Commentaire à la lumière de la Bible

       Les sociétés traditionnelles africaines étaient riches en activités, mais deux d’entre elles semblaient occuper le premier rang : l’agriculture et l’élevage. Or, ces deux activités impliquaient beaucoup d’efforts physiques, surtout qu’à l’époque, les gens n’avaient pas accès à tous les outils modernes, qui – faut-il le relever – demeurent inaccessibles à un grand pourcentage de la masse paysanne africaine même en ce 21e siècle. Dans ce contexte, il n’était presque pas nécessaire d’inviter les populations à faire du sport. C’était une partie intégrante de la vie quotidienne.

       Aujourd’hui, surtout dans les milieux urbains africains, nous assistons à un nouveau phénomène qui constitue une véritable atteinte à la santé publique. Nous avons un nombre sans cesse croissant de personnes qui travaillent dans des bureaux, se déplacent en moto ou en voiture et s’exercent rarement. Dans certains cercles, cela est perçu comme un symbole de réussite. Pourtant l’organisme humain, pour son bon fonctionnement, a besoin d’exercice corporel. Par contre, le manque d’exercice physique a des effets néfastes sur la santé. Nous comprenons alors la sagesse du proverbe égyptien susmentionné : il-Haraka baraka (le mouvement est une bénédiction).

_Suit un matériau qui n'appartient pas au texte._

-- ==== Sys2Proof/Safety.lean ====
section
/-! DEFINITION. What counts as a safe run: every store in its canonical form, the Stroke counter within its 48 bits, and nothing
sent ever taken back. -/

namespace Sys2Proof.Machine

/-- Every store of the card is in its canonical form: keys strictly rising, no entry equal to what an unlisted key reads as. -/
def State.canonical (s : State) : Bool :=
  spWf regDefault s.regs && spWf regDefault s.live && spWf (fun _ => 0#32) s.paths && Memory.wf s.hmem && spWf memDefault s.msix

/-- The invariant of a run: the stores are canonical and the Stroke counter is at most 0xFFFF_FFFF_FFFF (R26, R30). -/
def State.Inv (s : State) : Prop := s.canonical = true ∧ s.stroke ≤ strokeMax

/-- What no command may do to what has been: the record of what was sent only grows, and so does the count of free values. -/
def State.Extends (s t : State) : Prop := s.out <+: t.out ∧ s.free ≤ t.free

/-! ### BAR0 writes -/

/-- No rule that holds for every register turns a BAR0 write away: PF0 answers, no key sequence of WDOG.HOST_DISABLE stands open (R455),
and ROLE.AUDIT_POLICY.STRICT is 0 (R111). -/
def State.writable (s : State) : Bool := s.pf0 && s.wd.key1.isNone && !s.flag ROLE.AUDIT_POLICY.STRICT

/-- The phase is CONFIGURE or RELEASED, in which most registers take writes (Table 21-19). -/
def State.serving (s : State) : Bool := s.phase == phCONFIGURE || s.phase == phRELEASED

/-- The phase is LOAD, CONFIGURE or RELEASED. -/
def State.living (s : State) : Bool := s.phase == phLOAD || s.serving

/-- What an accepted write leaves: `t`, the state its action made, and the audit entry of the write: actor installer on BAR0, event
REGISTER_WRITE, the offset, and the register's word before, as written and after (R107, R108, Table 5-4). -/
def State.recorded (s t : State) (off inst : Nat) (val : Word) : State :=
  t.audit actorBar0 1 off (s.view off inst).toNat val.toNat (t.view off inst).toNat

/-! ### Descriptors -/

/-- A row's descriptor as a ring would hold it: the row's opcode and a body of 32 bytes. -/
def asPosted (op : Nat) (d : Desc) : Desc := { d with opcode := op, body := padTo 32 d.body }

/-- The work of a descriptor at its admission (R42). -/
def State.admitted (s : State) (w : Work) : Work := { w with phase := 1, admitted := s.stroke, stream := opStream w.d.opcode }

/-- The descriptor `d` of opcode `op` stands fetched as the work `w`, is the next of its queue and passes every check of R127: `e` is the
state in which it is admitted, as the work `a`. -/
def State.Admits (s : State) (op : Nat) (d : Desc) (w : Work) (e : State) (a : Work) : Prop :=
  s.working = true ∧ s.phase = phRELEASED ∧ s.findFetched (asPosted op d) = some w ∧ w.d.opcode = op ∧ s.work w.id = some w ∧
  s.mayAdmit w = true ∧ s.admitFail w.d = none ∧ e = s.enter w.id ∧ a = s.admitted w

/-- The opcode and descriptor of a descriptor row; none for every other command. -/
def rowOf (c : Instr) : Option (Nat × Desc) :=
  match c with
  | .nop d => some (opNOP, d)
  | .fence d => some (opFENCE, d)
  | .seqOpen d => some (opOPEN, d)
  | .seqClose d => some (opCLOSE, d)
  | .seqFork d => some (opFORK, d)
  | .append d => some (opAPPEND, d)
  | .readPages d => some (opREAD, d)
  | .deliver d => some (opDELIVER, d)
  | .pin d => some (opPIN, d)
  | .unpin d => some (opUNPIN, d)
  | .scoreUpdate d => some (opSCORE, d)
  | .prefixFind d => some (opFIND, d)
  | .prefixNext d => some (opNEXT, d)
  | .prefixInsert d => some (opINSERT, d)
  | .prefixRemove d => some (opREMOVE, d)
  | .attnPartial d => some (opATTN, d)
  | .reshardMove d => some (opRESHARD, withKind d 0)
  | .reshardCopy d => some (opRESHARD, withKind d 1)
  | .advance d => some (opRESHARD, withKind d 2)
  | .poolXfer d => some (opXFER, d)
  | _ => none

/-! ### The boundary -/

/-- The Stroke that the next boundary begins, as its step 1 leaves it (R37): what waits in the Stroke that ends is judged first. -/
def State.begun (s : State) : State :=
  (if s.working then s.throttle.probeTurn.dieRebuildTurn.noteWaits else s).beginStroke

/-- The state in which step 5 of the next boundary begins (R37): steps 2 to 4 are done, or, in FAULT, what of them goes on. -/
def State.beforeSwitches (s : State) : State :=
  if s.begun.working then s.begun.stepTwo.stepThree.stepFour
  else ((s.begun.signalCqs.writeEvents.signalErr).auditDrain 64).expireNonce

/-! ### Frames -/

/-- A frame of type `typ` with the header and payload of `f0`, in the virtual channel of its type. -/
def frameOf (typ : Nat) (f0 : Frame) : Frame := { f0 with typ := typ, vc := vcOf typ }

/-- What the hop does with a frame that arrives in order: the state once the hop has taken its acknowledgement, counted it and answered
it, with the credits of its buffer unless it goes on to another member (R329, R330). -/
def State.hopTook (s : State) (p typ : Nat) (f : Frame) : State :=
  if sequenced typ then
    ((s.takeAck p f).setHop { (s.takeAck p f).hop p with got := f.linkSeq }).acknowledge p false
      (if f.vc = 0 ∨ (f.dst ≠ s.me ∧ 0 < f.hops) then 0 else f.cost) f.vc
  else s.takeAck p f

/-- `hopTook`, with what goes on to other members passed on (R331). -/
def State.hopPassed (s : State) (p typ : Nat) (f : Frame) : State :=
  if f.dst ≠ s.me ∧ 0 < f.hops then (s.hopTook p typ f).forward p f else s.hopTook p typ f

/-- A frame of type `typ` from another member arrives in order at ring port `p`, whose link is up, for this card or for every member:
`f` is the frame, and `t` the state once the hop has taken it and what goes on to other members has gone on (R329, R331). -/
def State.Arrives (s : State) (p typ : Nat) (f0 f : Frame) (t : State) : Prop :=
  s.working = true ∧ s.ringPort p = true ∧ s.linkUp p = true ∧ f = frameOf typ f0 ∧
  (sequenced typ = true → f.linkSeq = seqNext ((s.takeAck p f).hop p).got) ∧ f.src ≠ s.me ∧ (f.dst = s.me ∨ f.dst = 0xFF) ∧
  t = s.hopPassed p typ f

/-- The port, type and frame of a row that receives a frame of Table 14-4 from another member's hop; none for every other command, and for
HELLO and ACK, which no hop passes on. -/
def frameRow (c : Instr) : Option (Nat × Nat × Frame) :=
  match c with
  | .markReceive p f _ => some (p, ftMARK, f)
  | .beatCmd p f => some (p, ftBEAT, f)
  | .matchToken p f => some (p, ftMATCH_TOKEN, f)
  | .matchReply p f => some (p, ftMATCH_REPLY, f)
  | .reshardOpen p f => some (p, ftRESHARD_OPEN, f)
  | .reshardAnswer p f => some (p, ftRESHARD_ANSWER, f)
  | .pageSeg p f => some (p, ftPAGE_SEG, f)
  | .placed p f => some (p, ftPLACED, f)
  | .epochPrepare p f => some (p, ftEPOCH_PREPARE, f)
  | .epochReady p f => some (p, ftEPOCH_READY, f)
  | .epochCommit p f => some (p, ftEPOCH_COMMIT, f)
  | .commitAck p f => some (p, ftCOMMIT_ACK, f)
  | .mirrorWrite p f => some (p, ftMIRROR_WRITE, f)
  | .mirrorAck p f => some (p, ftMIRROR_ACK, f)
  | _ => none

/-! ### Reset -/

/-- `t` is the card of `s` held in reset (R20, R54, R56, R418): of the run it holds no register, sequence, page, key, descriptor or image;
flash, host memory and what was sent stand as they were. -/
def State.WipedTo (s t : State) : Prop :=
  t.pw.held = true ∧ t.stroke = 0 ∧ t.regs = [] ∧ t.live = [] ∧ t.img = ImgSt.init ∧ t.ring = RingSt.init ∧ t.part = PartSt.init ∧
  t.sq = SeqSt.init ∧ t.wk = WorkSt.init ∧ t.tier = TierSt.init ∧ t.srch = SrchSt.init ∧ t.gear = GearSt.init ∧ t.chain = ChainSt.init ∧
  t.rdma = RdmaSt.init ∧ t.pool = PoolSt.init ∧ t.hmem = s.hmem ∧ t.out = s.out ∧ t.flash.media = s.flash.media ∧
  t.flash.chains = s.flash.chains

/-! ### The Stroke counter -/

/-- The commands that may move the Stroke counter: the boundary, a switch whose boundary has come (R37, R52) and the counter's end (R26, R30), and whatever puts the card into reset
or takes it out (R54, R56, R462, R511). -/
def movesCounter (c : Instr) : Bool :=
  match c with
  | .strokeBoundary => true
  | .shadowSwitch => true
  | .periodSwitch => true
  | .counterHalt => true
  | .powerInputChange _ _ => true
  | .perstChange _ => true
  | .resetInChange _ => true
  | .hotReset => true
  | .flrPf0 => true
  | .resetExit => true
  | .crashDone _ => true
  | .graceExpiry => true
  | _ => false

/-- A step that goes on. -/
def Goes (s t : State) : Prop := step s = .next t

end Sys2Proof.Machine
end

       Il intéressant de constater qu’après avoir créé le premier être humain, Dieu ne l’a pas laissé sombrer dans l’inactivité, vu que le jardin d’Eden avait pratiquement tout ce dont il avait besoin pour sa survie. Dieu a donné à Adam une double mission : celle de cultiver et de garder le jardin (Genèse 2 :15). Cela impliquait naturellement des efforts physiques. Dieu, dans sa divine sagesse, savait que cela était utile pour l’épanouissement mais aussi pour la santé de l’être humain. Par ailleurs, la Bible admire la discipline et l’esprit de sacrifice des athlètes et les prend en exemple (1 Corinthiens 9 : 24-27 ; 2 Timothée 2 :5 ; 4 :7). Elle nous invite également à prendre soin de notre corps (1 Corinthiens 6 :19-20, Ephésiens 5 :29).

       Cependant, s’il est important de prendre soin du corps, il est encore plus important de prendre soin de l’âme (1 Tim. 1 :4). Il est donc extrêmement dangereux de sacrifier systématiquement les heures de prière, d’études bibliques et de culte sur l’autel du sport et d’autres activités liées strictement à l’épanouissement physique ou matériel. Le plan de Dieu est que nous parvenions à un bon équilibre afin que nous soyons en bonne santé physique et spirituelle. Consacrons un temps régulier aux exercices physiques car cela est nécessaire pour une bonne santé physique mais ne négligeons pas notre santé spirituelle dans la foulée. Dieu veut que nous prospérions tant au plan physique qu’au plan spirituel (Cf. 3 Jean 1 :2).